1. Create a `dict` that defines the `pandas` column type
2. Read the file in using a `pd.read_csv`.
3. Clean up all the column labels.
    
**Be sure to write clean code!**


## Problem 2
    
Now define an `sqlalchemy` table for these data using `pandas` `to_sql` dataframe method.  You can use the `sqlalchemy.String` and `sqlalchemy.Boolean` columns type, which are [documented here](https://docs.sqlalchemy.org/en/latest/core/type_basics.html)

## Problem 3
    
Now you need to make a new `engine`, `inspect` your database, and make a `session` to query the database.

## Problem 4
    
Perform `sqlalchemy` queries to answer each of the following questions.
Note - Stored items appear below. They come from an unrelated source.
-- ==== Sys2Proof/Machine/Table.lean ====
section
/-!
DEFINITION. Tables of a fixed number of numbered records: 'Table α lo n' holds the records numbered lo to lo + n - 1 (00_scope,
'Numbers used throughout'). The length is carried by the type, so no operation can lose a record.
-/

namespace Sys2Proof.Machine

/-- `n` records, numbered from `lo`. -/
structure Table (α : Type) (lo n : Nat) where
  rows : Vector α n
deriving DecidableEq, Repr, Inhabited

/-- The records as a list, in ascending number. -/
def Table.list {α : Type} {lo n : Nat} (t : Table α lo n) : List α := t.rows.toArray.toList

theorem Table.list_length {α : Type} {lo n : Nat} (t : Table α lo n) : t.list.length = n := by
  simp [Table.list]

/-- The table of a list of the right length. -/
def Table.ofList {α : Type} {lo n : Nat} (xs : List α) (h : xs.length = n) : Table α lo n := ⟨⟨⟨xs⟩, by simpa using h⟩⟩

/-- The table whose every record is `x`. -/
def Table.fill {α : Type} {lo n : Nat} (x : α) : Table α lo n := .ofList (List.replicate n x) (by simp)

/-- Record number `i`; the type's default record where no record carries that number. -/
def Table.get {α : Type} {lo n : Nat} [Inhabited α] (t : Table α lo n) (i : Nat) : α :=
  if i < lo then default else t.list.getD (i - lo) default

/-- Replaces record number `i`; nothing where no record carries that number. -/
def Table.set {α : Type} {lo n : Nat} (t : Table α lo n) (i : Nat) (x : α) : Table α lo n :=
  if i < lo then t else .ofList (t.list.set (i - lo) x) (by simp [t.list_length])

/-- Changes record number `i`. -/
def Table.modify {α : Type} {lo n : Nat} [Inhabited α] (t : Table α lo n) (i : Nat) (f : α → α) : Table α lo n :=
  t.set i (f (t.get i))

/-- Maps a list of records, counting their numbers from `k`. -/
def mapNumbered {α β : Type} (f : Nat → α → β) : Nat → List α → List β
  | _, [] => []
  | k, x :: xs => f k x :: mapNumbered f (k + 1) xs

theorem mapNumbered_length {α β : Type} (f : Nat → α → β) (k : Nat) (xs : List α) :
    (mapNumbered f k xs).length = xs.length := by
  induction xs generalizing k <;> simp [mapNumbered, *]

/-- Changes every record at once; `f` is given each record's number. -/
def Table.map {α β : Type} {lo n : Nat} (f : Nat → α → β) (t : Table α lo n) : Table β lo n :=
  .ofList (mapNumbered f lo t.list) (by simp [mapNumbered_length, t.list_length])

/-- The record numbers, ascending. -/
def Table.numbers {α : Type} {lo n : Nat} (_ : Table α lo n) : List Nat := List.range' lo n

end Sys2Proof.Machine
end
1. How many heroes have both Super Strength and Super Speed?
2. How many heroes have names that start with the word *Black*
3. Are heroes with Agility more likely to have Stealth?
4. What fraction of all heroes that can fly also have Super Strength?
5. Consider heroes that have names that contain `"girl"`, `"boy"`, `"woman"`, or `"man"`.  Compute the following ratio

$$\frac{N(\text{boy or man})}{N(\text{girl or woman}}$$

**Hint:** You will need to use some combination of `where`, `group_by`, and `count` for each part.

## Problem 5

Tell me another cool fact about the super powers.